Odious Obadiah

I may have mentioned that I am discovering the “classic” novels, thanks to being able to download these public domain works for free and read them on my black Kobo.

My find of the year may be the works of Anthony Trollope. I have finished his The Warden, and have just started Barchester Towers.

I love his description of the Reverend Obadiah Slope:

Mr. Slope is tall, and not ill-made. His feet and hands are large, as has ever been the case with all his family, but he has a broad chest and wide shoulders to carry off these excrescences, and on the whole his figure is good. His countenance, however, is not specially prepossessing. His hair is lank and of a dull pale reddish hue. It is always formed into three straight, lumpy masses, each brushed with admirable precision and cemented with much  grease; two of them adhere closely to the sides of his face, and the other lies at right angles above them. He  wears no whiskers, and is always punctiliously shaven. His face is nearly of the same colour as his hair, though perhaps a little redder: it is not unlike beef–beef, however, one would say, of a bad quality. His forehead is  capacious and high, but square and heavy and unpleasantly shining. His mouth is large, though his lips are thin  and bloodless; and his big, prominent, pale-brown eyes inspire anything but confidence. His nose, however, is  his redeeming feature: it is pronounced, straight and well-formed; though I myself should have liked it better  did it not possess a somewhat spongy, porous appearance, as though it had been cleverly formed out of a red-coloured cork.
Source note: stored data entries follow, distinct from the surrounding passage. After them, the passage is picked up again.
/-! ### Sheaf events (R323). -/
/-- A copy enters the lead's ring, which keeps 65,536. -/
def ringAdd (p : Nat) (r : EventRec) (s : State) : State :=
  updSheaf (fun x =>
    let l := x.ring ++ [(sfcNow s, p, r)]
    if 65536 < l.length then { x with ring := l.drop 1, ringFirst := x.ringFirst + 1 } else { x with ring := l }) s
/-- SHEAF_EVENT at the lead; its answer brings the last record accepted. -/
def execSheafEvent (hdr : CulmHdr) (records : List EventRec) (s : State) : Out :=
  let (s, mine) := receive hdr.port 0x20 hdr true (recNums records) s
  .next (if mine ∧ s.sheaf.st = 2 then toMember hdr.src 0x21 (recNums records.getLast?.toList) (records.foldl (fun s r => ringAdd hdr.src r s) s) else s)
/-- Number of the module recorder's records up to the first one like r that the lead has not acknowledged (R323). -/
def recordsAcked (s : State) (r : EventRec) : Nat :=
  match ((ownRecords s).drop s.sheaf.eventAcked).findIdx? (· == r) with | some i => s.sheaf.eventAcked + i + 1 | none => s.sheaf.eventAcked
/-- EVENT_ACK at a member: the last record accepted, and with it every record before it. -/
def execEventAck (hdr : CulmHdr) (last : EventRec) (s : State) : Out :=
  let (s, mine) := receive hdr.port 0x21 hdr true (recNums [last]) s
  .next (if mine ∧ hdr.src = s.sheaf.lead then updSheaf (fun x => { x with eventAcked := recordsAcked s last }) s else s)

end Sys2Proof.Machine
end

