/-! ### Standard pages. -/
/-- An Error Information entry (R168). -/
def errBytes (x : ErrEntry) : List Byte :=
  fitTo 64 (le 8 x.count ++ le 2 x.sqid ++ le 2 x.cid ++ le 2 ((x.sc + x.sct * 256) * 2 + 0x4000) ++ le 2 x.loc ++ le 8 x.lba ++ le 4 x.nsid
            ++ zeros 4 ++ le 8 x.csi)
def pageErrors (s : State) (p : Port) : List Byte := fitTo 16384 ((ctrlAt s p).errors.flatMap errBytes)
/-- Composite temperature: the hottest flash package, K; none before a reading (R164). -/
def composite (s : State) : Option Nat :=
  ((List.range 512).foldl (fun (a : Option Int) n => match countedTemp s.power (64 + n), a with
    | some t, some u => some (max t u) | some t, none => some t | none, a => a) none).map fun t => (t / 8 + 273).toNat
/-- Available Spare: lowest SPARES_LEFT of any frond, percent of 30,720 (R164). -/
def availableSpare (s : State) : Nat := ((List.range 16).foldl (fun a f => min a (frondAt s f).spares) 30720) * 100 / 30720
/-- Wear, in tenths, of the accounted die-blocks that satisfy a condition on their key. -/
def wearSum (s : State) (p : Nat → Bool) : Nat := (s.blks.filter fun b => p b.1 && decide (b.2.state < 7)).foldl (fun a b => a + b.2.wear) 0
/-- Percentage Used: mean wear over the rated 2,400 units (R164). -/
def percentUsed (s : State) : Nat := wearSum s (fun _ => true) * 100 / (4096 * 2048 * 24000)
/-- Critical Warning (R465). -/
def criticalWarning (s : State) : Nat :=
  b2n (availableSpare s < 10)
    + 2 * b2n (match composite s with | some t => decide (s.feat.tempOver ≤ t ∨ t < s.feat.tempUnder) | none => false)
    + 4 * b2n (noTolerance s ≠ 0 || beyond s ≠ 0 || s.rebuild.lostCount ≠ 0)
/-- SMART / Health (R164, R465); counters of NVMe for which the spec states nothing keep free values (assumption 15). -/
def pageSmart (s : State) : List Byte :=
  [byte (criticalWarning s)] ++ le 2 ((composite s).getD 0) ++ [byte (availableSpare s), 10, byte (min 255 (percentUsed s))]
    ++ (List.range 506).map fun i => Config.standardByte "SMART" (6 + i)
/-- Firmware Slot Information (R370). -/
def pageFirmware (s : State) (p : Port) : List Byte :=
  let c := cardAt s (cardOf p)
  let rev := fun (x : FwSlot) => if x.valid then fitTo 8 x.revision else zeros 8
  layout 512 [(0, [byte (c.active + 16 * c.nextSlot)]), (8, rev c.slot1 ++ rev c.slot2)]
/-- Changed Namespace List. -/
def pageChangedNs (s : State) (p : Port) : List Byte :=
  let l := (ctrlAt s p).changedNs
  if 1024 < l.length then fitTo 4096 (le 4 0xFFFFFFFF) else fitTo 4096 ((sortBy (fun a b => decide (a < b)) l).flatMap (le 4))
/-- Commands Supported and Effects: CSUPP is set for what the module supports; the effect bits that NVMe defines beside it
are not stated (assumption 15). -/
def pageEffects : List Byte :=
  let ent := fun (base : Nat) (on : Bool) (i : Nat) =>
    if on then (0x01 ||| (Config.standardByte "EFFECTS" (base + 4 * i) &&& 0xFE)) :: (List.range 3).map (fun j => Config.standardByte "EFFECTS" (base + 4 * i + 1 + j))
    else zeros 4
  fitTo 4096 ((List.range 256).flatMap (fun i => ent 0 (adminOpcodes.contains i) i)
              ++ (List.range 256).flatMap fun i => ent 1024 (decide (kindOf (byte i) ≠ .other)) i)
/-- ANA (R282, R283): one descriptor for each group with a namespace attached to the controller. -/
def pageAna (s : State) (e : Sqe) : List Byte :=
  let c := ctrlAt s e.port
  let desc := fun (g : Group) (id st : Nat) =>
    let l := nsAbove s 0 fun n => attachedTo n e.port && n.group == g
    if l = [] then none
    else
      let l' := if d10 e 8 8 = 1 then [] else l
      some (le 4 id ++ le 4 l'.length ++ le 8 c.anaChanges ++ [byte st] ++ zeros 15 ++ l'.flatMap (le 4))
  let ds := [desc .g1 1 c.ana1, desc .g2 2 c.ana2].filterMap id
  le 8 c.anaChanges ++ le 2 ds.length ++ zeros 6 ++ ds.flatten
/-- Sanitize Status (R338). -/
def pageSanitize (s : State) : List Byte :=
  fitTo 512 (le 2 s.sec.sprog ++ le 2 s.sec.sstat ++ le 4 s.sec.sanCdw10 ++ List.replicate 24 0xFF)
/-- Changed Zone List of a namespace (R156). -/
def pageChangedZones (s : State) (e : Sqe) : List Byte :=
  let l := ((ctrlAt s e.port).changedZones.filter fun z => z.1 == e.nsid).map (·.2)
  if 511 < l.length then fitTo 4096 (le 2 0xFFFF) else fitTo 4096 (le 2 l.length ++ zeros 6 ++ l.flatMap (le 8))
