-- ==== Sys2Proof/Machine/Dispatch.lean ====
section
/-! DEFINITION. The dispatch of a command to its meaning: one arm per row of the opcode table. -/
namespace Sys2Proof.Machine
open Sys2Proof
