-- ==== Sys2Proof/Certificates/Slice0/Obligations.lean ====
section
/-! DEFINITION. The statements about the model: time and the queue of commands, then every family of commands. Each says what
a command leaves, and that everything else stays. Each docstring names the rules it formalises. -/
open Sys2Proof Sys2Proof.Machine

/-- A step takes the command at the front of the queue (19 Start-up and service (order of a card's work), R15). -/
def Obligations.StepRunsFrontCommand : Prop :=
  ∀ (s : State) (c : Instr) (r : List Instr), s.pending = c :: r → step s = exec c { s with pending := r }

/-- With no command waiting a step changes nothing (R15 (ticks are commands of their own, assumption 2)). -/
def Obligations.StepIdlesOnEmptyQueue : Prop :=
  ∀ s : State, s.pending = [] → step s = .next s

/-- No command touches the queue: a step removes its front alone (R15 (command queue of the model, assumption 4)). -/
def Obligations.QueueIsFirstInFirstOut : Prop :=
  ∀ (s : State) (c : Instr) (r : List Instr), s.pending = c :: r → ∃ t, step s = .next t ∧ t.pending = r

/-- Every step keeps the order of time (EP, FC), while EP does not wrap at its 32 bits (R15, R16). -/
def Obligations.TimeNeverGoesBack : Prop :=
  ∀ s : State, heldEp s < 2 ^ 32 - 1 → ∃ t, step s = .next t ∧ s.timeLe t

/-- FC and EP change only at a tick and at the start of a power epoch (R15). -/
def Obligations.FrameCountMovesOnlyAtTicks : Prop :=
  ∀ (c : Instr) (s : State), ∃ t, exec c s = .next t ∧
    match c with
    | .frameTick => t.time.ep = s.time.ep ∧ t.time.fc = if ticks s then s.time.fc + 1 else s.time.fc
    | .modulePowerOn .. | .nvmSubsystemReset .. | .resetNRelease | .cardStartAlone .. =>
      (t.time.ep = s.time.ep ∧ t.time.fc = s.time.fc) ∨ (t.time.ep = (heldEp s + 1) % 2 ^ 32 ∧ t.time.fc = 0)
    | _ => t.time.ep = s.time.ep ∧ t.time.fc = s.time.fc

/-- Each log page row answers the requested window of its page and re-arms its event (R164, R178, R107). -/
def Obligations.GetLogAnswersRequestedWindow : Prop :=
  ∀ r ∈ [(Instr.getLogErrorInformation, 0x01), (.getLogSmartHealth, 0x02), (.getLogFirmwareSlot, 0x03), (.getLogModuleRecorder, 0xC0),
      (.getLogFrondEvents, 0xC1), (.getLogFrameStatistics, 0xC2), (.getLogStripeHealth, 0xC3), (.getLogBlockWear, 0xC4),
      (.getLogMediaReadHealth, 0xC5), (.getLogSeedbedStatus, 0xC6), (.getLogSliceTable, 0xC7), (.getLogPowerThermal, 0xC8),
      (.getLogSheafStatus, 0xC9), (.getLogBufferDramHealth, 0xCB), (.getLogSecurityState, 0xCC), (.getLogAttestation, 0xCD)],
    ∀ (s : State) (e : Sqe) (d : List Byte), s.admits e = true → logBytes (asLog r.2 e) ≤ e.dlen →
      logPage (atCount e.cnt s) (asLog r.2 e) (logBytes (asLog r.2 e)) = .ok d → (r.2 = 0xC0 ∨ logOffset e < d.length) →
      ∃ out : List Byte, out.length = logBytes (asLog r.2 e) ∧
        (∀ i < logBytes (asLog r.2 e), out[i]? = some (d.getD (if r.2 = 0xC0 then i else logOffset e + i) 0)) ∧
        exec (r.1 e) s = .next { atCount e.cnt s with
          cqes := s.cqes ++ [cqeOf e 0 out]
          events := if d10 (asLog r.2 e) 15 15 = 1 then s.events else { s.events with posted := s.events.posted.filter (· ≠ r.2) } }

/-- The standard log page row answers its five pages; changed-list pages are cleared by the read (R164, R178). -/
def Obligations.StandardLogPagesAnswer : Prop :=
  ∀ (s : State) (e : Sqe) (d : List Byte), s.admits e = true → d10 e 7 0 ∈ [0x04, 0x05, 0x0C, 0x81, 0xBF] → logBytes e ≤ e.dlen →
      logPage (atCount e.cnt s) (asAdmin 0x02 e) (logBytes e) = .ok d → logOffset e < d.length →
      ∃ t, exec (.getLogStandard e) s = .next t ∧ s.replies t e 0 (slice' d (logOffset e) (logBytes e)) ∧
        (d10 e 7 0 = 0x04 → d10 e 15 15 = 0 → (ctrlAt t e.port).changedNs = []) ∧
        (d10 e 7 0 = 0xBF → d10 e 15 15 = 0 → ∀ z ∈ (ctrlAt t e.port).changedZones, z.1 ≠ e.nsid) ∧
        { t with cqes := s.cqes, c0 := s.c0, c1 := s.c1, events := s.events, time := s.time } = s

/-- Identify and Get Features answer their data and change nothing (R158, R162, R163, R466). -/
def Obligations.IdentifyAndGetFeaturesAnswer : Prop :=
  (∀ (s : State) (e : Sqe) (d : List Byte), s.admits e = true → identifyData (atCount e.cnt s) (asAdmin 0x06 e) = .ok d → 4096 ≤ e.dlen →
      d.length = 4096 ∧ exec (.identify e) s = .next { atCount e.cnt s with cqes := s.cqes ++ [cqeOf e 0 d] }) ∧
    (∀ (s : State) (e : Sqe) (dw0 : Nat) (d : List Byte), s.admits e = true → d.length ≤ e.dlen →
      (d10 e 10 8 = 0 ∧ featureValue (atCount e.cnt s) e true = some (dw0, d) ∨
       d10 e 10 8 = 1 ∧ featureValue (atCount e.cnt s) e false = some (dw0, d) ∨
       d10 e 10 8 = 2 ∧ saveable (fidOf e) = false ∧ featureValue (atCount e.cnt s) e false = some (dw0, d) ∨
       d10 e 10 8 = 3 ∧ fidOf e ∈ featureIds ∧ d = [] ∧ dw0 = (if saveable (fidOf e) then 5 else 4)) →
      exec (.getFeatures e) s = .next { atCount e.cnt s with cqes := s.cqes ++ [cqeOf e dw0 d] })

/-- Rows that stand for what the module does not support complete with the status the spec names (R162, R163, R164, R167, R168,
R178). -/
def Obligations.UnsupportedRowsFailWithTheirStatus : Prop :=
  ∀ (s : State) (e : Sqe) (sct sc : Nat) (c : Instr), s.admits e = true →
      (c = .invalidLogPage e ∧ d10 e 7 0 ∉ logPages ∧ sct = 1 ∧ sc = 0x09 ∨
       c = .unsupportedOpcode e ∧ e.opc.toNat ∉ adminOpcodes ∧ sct = 0 ∧ sc = 0x01 ∨
       c = .setFeaturesVolatileWriteCache e ∧ bit (asFeature 0x06 e).cdw10.toNat 31 = false ∧ sct = 0 ∧ sc = 0x02 ∨
       c = .setFeaturesUnsupported e ∧ fidOf e ∉ featureIds ∧ fidOf e ≠ 6 ∧ sct = 0 ∧ sc = 0x02) →
      ∃ t, exec c s = .next t ∧ t.cqes = s.cqes ++ [{ cqeOf e 0 [] with sct := sct, sc := sc, more := true }] ∧
        (∃ en, (ctrlAt t e.port).errors = (en :: (ctrlAt s e.port).errors).take 256 ∧ en.cid = e.cid ∧ en.sct = sct ∧ en.sc = sc ∧
          en.count = (ctrlAt s e.port).errCount + 1) ∧
        (∀ p, p ≠ e.port → ctrlAt t p = ctrlAt s p) ∧
        { t with cqes := s.cqes, c0 := s.c0, c1 := s.c1, time := s.time } = s

/-- Standard features, the power state feature and the deadline miss policy take effect (R159, R163, R376, R466, R57, R408,
R412). -/
def Obligations.StandardFeaturesTakeEffect : Prop :=
  ((∀ r ∈ [(Instr.setFeaturesArbitration, 0x01, fun (e : Sqe) (c : Ctrl) => { c with arbitration := e.cdw11.toNat }),
       (.setFeaturesInterruptCoalescing, 0x08, fun e c => { c with coalesce := d11 e 15 0 }),
       (.setFeaturesAsyncEventConfig, 0x0B, fun e c => { c with asyncCfg := e.cdw11.toNat })],
      ∀ (s : State) (e : Sqe), s.admits e = true → bit (asFeature r.2.1 e).cdw10.toNat 31 = false →
      exec (r.1 e) s = .next { updCtrl e.port (r.2.2 e) (atCount e.cnt s) with cqes := s.cqes ++ [cqeOf e 0 []] }) ∧
    (∀ (s : State) (e : Sqe), s.admits e = true → bit (asFeature 0x09 e).cdw10.toNat 31 = false → d11 e 15 0 < 2048 →
      exec (.setFeaturesInterruptVector e) s = .next { updCtrl e.port (fun c => { c with
        vectors := tput 0 c.vectors (d11 e 15 0) (d11 e 16 16) }) (atCount e.cnt s) with cqes := s.cqes ++ [cqeOf e 0 []] }) ∧
    (∀ (s : State) (e : Sqe), s.admits e = true → bit (asFeature 0x07 e).cdw10.toNat 31 = false →
      (s.sqs.any fun q => q.2.used && q.1 / 65536 == portNo e.port) = false → (s.cqs.any fun q => q.2.used && q.1 / 65536 == portNo e.port) = false →
      ∃ n m, n = min 8192 (d11 e 15 0 + 1) ∧ m = min 8192 (d11 e 31 16 + 1) ∧
      exec (.setFeaturesNumberOfQueues e) s = .next { updCtrl e.port (fun c => { c with nsq := n, ncq := m }) (atCount e.cnt s) with
        cqes := s.cqes ++ [cqeOf e (n - 1 + (m - 1) * 65536) []] }) ∧
    (∀ (s : State) (e : Sqe), s.admits e = true → bit (asFeature 0x04 e).cdw10.toNat 31 = false →
      (d11 e 19 16 = 0 ∨ d11 e 19 16 = 15) → d11 e 21 20 ≤ 1 →
      ∃ t, exec (.setFeaturesTemperatureThreshold e) s = .next t ∧ s.replies t e 0 [] ∧
        t.feat = (if d11 e 21 20 = 0 then { s.feat with tempOver := d11 e 15 0 } else { s.feat with tempUnder := d11 e 15 0 }) ∧
        { t with cqes := s.cqes, time := s.time, feat := s.feat, featNext := s.featNext } = s) ∧
    (∀ (s : State) (e : Sqe), s.admits e = true → bit (asFeature 0x0E e).cdw10.toNat 31 = false → 8 ≤ e.dlen →
      ∃ t, exec (.setFeaturesTimestamp e) s = .next t ∧ s.replies t e 0 [] ∧
        t.time.wall = some (fld (fitTo 8 e.data) 0 6, s.time.fc) ∧
        { t with cqes := s.cqes, time := s.time, events := s.events } = s)) ∧
  ((∀ (s : State) (e : Sqe), s.admits e = true → bit (asFeature 0x02 e).cdw10.toNat 31 = false → d11 e 7 5 = 0 → s.power.psNext = none →
      d11 e 4 0 = s.power.ps →
      exec (.setFeaturesPowerManagement e) s = .next { atCount e.cnt s with cqes := s.cqes ++ [cqeOf e 0 []] }) ∧
    (∀ (s : State) (e : Sqe), s.admits e = true → bit (asFeature 0x02 e).cdw10.toNat 31 = false → d11 e 7 5 = 0 → s.power.psNext = none →
      d11 e 4 0 ≠ s.power.ps → d11 e 4 0 ≤ 2 →
      exec (.setFeaturesPowerManagement e) s =
        .next (updPower (fun p => { p with psNext := some { target := d11 e 4 0, cmd := some (e.port, e.cid, 0x09) } }) (atCount e.cnt s))) ∧
    (∀ (s : State) (e : Sqe), s.admits e = true → d11 e 15 10 = 0 → d11 e 31 17 = 0 → (sliceAt s (d11 e 9 0)).st ≠ 0 →
      ∃ t, exec (.setFeaturesDeadlineMissPolicy e) s = .next t ∧ s.recordsOnly t e 0x09 0xC7 0 ∧
        t.slices = tupd {} s.slices (d11 e 9 0) (fun x => { x with policy := d11 e 16 16 == 1, saveFresh := false }) ∧
        { t with events := s.events, sec := s.sec, time := s.time, slices := s.slices } = s))

/-- Vendor features apply from the next frame; a new bulk address takes the port down at once (R56, R82, R130, R278, R386, R418,
R423, R242). -/
def Obligations.VendorFeaturesApplyNextFrame : Prop :=
  ((∀ r ∈ [(Instr.setFeaturesFrameParameters, 0xC0, 32,
        fun (d : List Byte) => inRange 2 8 (fld d 12 1) && inRange 1000 16000 (fld d 14 2) && inRange 4000 400000 (fld d 16 4) && allZero (d.drop 20),
        fun (d : List Byte) (f : Features) => { f with quarThr := fld d 12 1, quarWin := fld d 14 2, quarHold := fld d 16 4 }),
       (.setFeaturesScrubPolicy, 0xC4, 64,
        fun d => inRange 30 90 (fld d 0 1) && inRange 1 7 (fld d 1 1) && inRange 1 256 (fld d 2 2) && inRange 5 40 (fld d 4 1) && inRange 5 40 (fld d 5 1)
          && inRange 1 168 (fld d 6 2) && (((List.range 16).map fun i => fld d (8 + 2 * i) 2).all (inRange 24 2160)) && allZero (d.drop 40),
        fun d f => { f with
          warnPct := fld d 0 1, marginStep := fld d 1 1, scrubReads := fld d 2 2, retrainTemp := fld d 4 1, recalTemp := fld d 5 1, retrainHours := fld d 6 2
          interval := table16 168 ((List.range 16).map fun i => fld d (8 + 2 * i) 2) }),
       (.setFeaturesDramInterleaveGrain, 0xC5, 32,
        fun d => inRange 8 16 (fld d 0 1) && inRange 2 16 (fld d 2 1) && inRange 6 12 (fld d 4 1) && inRange 5 20 (fld d 5 1) && inRange 1 168 (fld d 6 2)
          && allZero (d.drop 8),
        fun d f => { f with grainNext := fld d 0 1, cacheNext := fld d 2 1, refreshK := fld d 4 1, rankTemp := fld d 5 1, rankHours := fld d 6 2 }),
       (.setFeaturesSeedbedPolicy, 0xC8, 32,
        fun d => inRange 50 97 (fld d 0 1) && inRange (fld d 0 1 + 1) 99 (fld d 1 1) && inRange 400 40000 (fld d 2 2) && decide (fld d 4 1 ≤ 4)
          && inRange 5 50 (fld d 5 1) && fld d 6 2 == 0 && allZero (d.drop 24),
        fun d f => { f with
          thrPct := fld d 0 1, fullPct := fld d 1 1, fullWait := fld d 2 2, packWait := fld d 4 1, absentPct := fld d 5 1
          foldHold := table16 0 ((List.range 16).map fun i => fld d (8 + i) 1) })],
      ∀ (s : State) (e : Sqe), s.admits e = true → r.2.2.1 ≤ e.dlen → r.2.2.2.1 (fitTo r.2.2.1 e.data) = true →
      ∃ t, exec (r.1 e) s = .next t ∧ s.recordsOnly t e 0x09 r.2.1 0 ∧
        t.featNext = some (r.2.2.2.2 (fitTo r.2.2.1 e.data) (featAccepted s)) ∧
        { t with events := s.events, sec := s.sec, time := s.time, featNext := s.featNext } = s) ∧
    (∀ (s : State) (e : Sqe) (d : List Byte), s.admits e = true → 32 ≤ e.dlen → d = fitTo 32 e.data →
      inRange 55 70 (fld d 0 1) = true → inRange 85 100 (fld d 2 1) = true → inRange 85 100 (fld d 4 1) = true → inRange 70 85 (fld d 6 1) = true →
      inRange 1 10 (fld d 10 1) = true → allZero (d.drop 11) = true →
      ∃ t, exec (.setFeaturesThermalThrottlePoints e) s = .next t ∧ s.recordsOnly t e 0x09 0xC1 0 ∧
        t.power = { s.power with setNext := some ((setAccepted s).1, fld d 0 1, fld d 2 1, fld d 4 1, fld d 6 1, fld d 10 1) } ∧
        { t with events := s.events, sec := s.sec, time := s.time, power := s.power } = s) ∧
    (∀ (s : State) (e : Sqe) (d : List Byte), s.admits e = true → 32 ≤ e.dlen → d = fitTo 32 e.data →
      inRange 20 100 (fld d 0 1) = true → allZero (d.drop 5) = true →
      ∃ t, exec (.setFeaturesMediaPowerBudget e) s = .next t ∧ s.recordsOnly t e 0x09 0xC2 0 ∧
        t.power = { s.power with setNext := some (fld d 0 1, (setAccepted s).2) } ∧
        { t with events := s.events, sec := s.sec, time := s.time, power := s.power } = s) ∧
    (∀ (s : State) (e : Sqe) (d : List Byte), s.admits e = true → 64 ≤ e.dlen → d = fitTo 64 e.data →
      inRange 1 255 (fld d 0 1) = true → inRange 1 (fld d 0 1) (fld d 1 1) = true → inRange 400 40000 (fld d 2 2) = true → allZero (d.drop 4) = true →
      ∃ t, exec (.setFeaturesEventRateLimit e) s = .next t ∧ s.records t e 0x09 0xC3 0 ∧
        t.events.next = some (fld d 0 1, fld d 1 1, fld d 2 2, []) ∧
        { t with events := s.events, sec := s.sec, time := s.time } = s)) ∧
  (∀ (s : State) (e : Sqe) (d : List Byte) (c : CardId), s.admits e = true → 64 ≤ e.dlen → d = fitTo 64 e.data → d11 e 31 1 = 0 →
      c = (if d11 e 0 0 = 1 then CardId.cb else .ca) →
      (bit (fld d 6 2) 15 = false ∨ inRange 1 4094 (bits (fld d 6 2) 11 0) = true) → inRange 1 128 (fld d 35 1) = true → inRange 1 255 (fld d 36 1) = true →
      inRange 1 200 (fld d 37 1) = true → inRange 1 64 (fld d 38 1) = true → fld d 30 2 = 0 → fld d 32 1 < 16 → fld d 33 1 < 64 → fld d 34 1 < 64 →
      fld d 39 1 < 8 → fld d 40 1 < 2 → allZero (slice' d 41 7) = true →
      ∃ t n, exec (.setFeaturesBulkPort e) s = .next t ∧ s.recordsOnly t e 0x09 0xC6 0 ∧ pget t.bulkNext c = some n ∧
        n.gid = BitVec.ofNat 128 (fld d 8 16) ∧ n.cut = fld d 35 1 ∧ n.step = fld d 37 1 ∧ n.ackTimeout = fld d 38 1 ∧
        (n.gid ≠ (bulkAccepted s c).gid → (bulkAt t c).linkUp = false ∧ (bulkAt t c).gid = n.gid) ∧
        bulkAt t (other c) = bulkAt s (other c) ∧ pget t.bulkNext (other c) = pget s.bulkNext (other c) ∧
        { t with events := s.events, sec := s.sec, time := s.time, b0 := s.b0, b1 := s.b1, bulkNext := s.bulkNext } = s)
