-- ==== Sys2Proof/Laws/Clock.lean ====
section
/-! SUPPORT. What every shared operation does to the queue of waiting commands and to time: nothing. One lemma for each
operation; the commands that open a power epoch or a frame (R15, R16) are the only ones that move the clock. -/
open Sys2Proof Sys2Proof.Machine
namespace Sys2Proof.Laws
set_option linter.unusedTactic false
set_option linter.unreachableTactic false
set_option linter.unusedSimpArgs false

@[simp] theorem clock_mk pending time stats misses fronds chans dies blks reqs progs cws chunks stripes accums rebuild seedbed
    nss zones map pages jA jB metas c0 c1 sqs cqs cmds pieces cqes slices spA spB rules b0 b1 bulkNext qps memA memB engines seA
    seB pair sheaf sec events power feat featNext mi tx next drawn heldAdmin jobs :
    State.clock (State.mk pending time stats misses fronds chans dies blks reqs progs cws chunks stripes accums rebuild seedbed nss
      zones map pages jA jB metas c0 c1 sqs cqs cmds pieces cqes slices spA spB rules b0 b1 bulkNext qps memA memB engines seA seB
      pair sheaf sec events power feat featNext mi tx next drawn heldAdmin jobs) = (pending, time.ep, time.fc) :=
  by simp only [State.clock]
@[simp] theorem clock_fold (s : State) : (s.pending, s.time.ep, s.time.fc) = s.clock := by simp only [State.clock]
@[simp] theorem clock_ite (p : Prop) [Decidable p] (a b : State) : (if p then a else b).clock = if p then a.clock else b.clock := by split <;> rfl
@[simp] theorem clock_foldl {α : Type} (f : State → α → State) (l : List α) (s : State) (h : ∀ t a, (f t a).clock = t.clock) :
    (l.foldl f s).clock = s.clock := by
  induction l generalizing s with
  | nil => rfl
  | cons a l ih => rw [List.foldl_cons, ih, h]


@[simp] theorem clock_foldr {α : Type} (f : α → State → State) (l : List α) (s : State) (h : ∀ a t, (f a t).clock = t.clock) :
    (l.foldr f s).clock = s.clock := by
  induction l with
  | nil => rfl
  | cons a l ih => rw [List.foldr_cons, h, ih]
@[simp] theorem clock_ite_snd {α : Type} (p : Prop) [Decidable p] (a b : α × State) :
    (if p then a else b).2.clock = if p then a.2.clock else b.2.clock := by split <;> rfl
theorem clock_getD {o : Option State} {d s : State} (ho : ∀ t, o = some t → t.clock = s.clock) (hd : d.clock = s.clock) :
    (o.getD d).clock = s.clock := by
  cases o with
  | none => exact hd
  | some t => exact ho t rfl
Funny how I lacked any interest in Project Gutenberg, until I could download their titles onto a portable device.

4 Comments

liberrydwarf 5 July 2010

What is it with people called Obadiah? The one in the Sharpe novels is terrible too!

Pykk 10 July 2010

I think it has something to do with the slithery sound of the vowels. There are no sharp edges in the name — oh bah dye ah — it’s all very minor humps — and then the word ‘slope’, which slips out in a single rush. So: a slithery, easy-seeming person. Similar to Uriah Heep. Same sound at the end of the main name, same number of syllables in the surname. Ewe rye ah. Heep. Oh bah dye ah. Slope. There must be a more complete explanation somewhere. Has anyone studied this?

Tom 27 July 2010

(Late response, I’ve been travelling)

I just completed the Last Chronicle of Barset, thoroughly enjoyed the lot and will embark on the Palliser books in due course. Utterly brilliant, I’m glad you like them too, he seems to be hopelessly unfashionable. The Way We Live Now is one of my favourite novels.

CW 28 July 2010

Oh, all the Obadiahs (and Uriahs) I’ve known have been absolute heels! 😛

Tom, thanks for mentioning Trollope in the first place. I’m currently reading Framley Parsonage. Fashionable or not, I’m enjoying the Barchester books a lot – kinda wishing I was just starting to read them, actually. Will look forward to the Palliser series as well.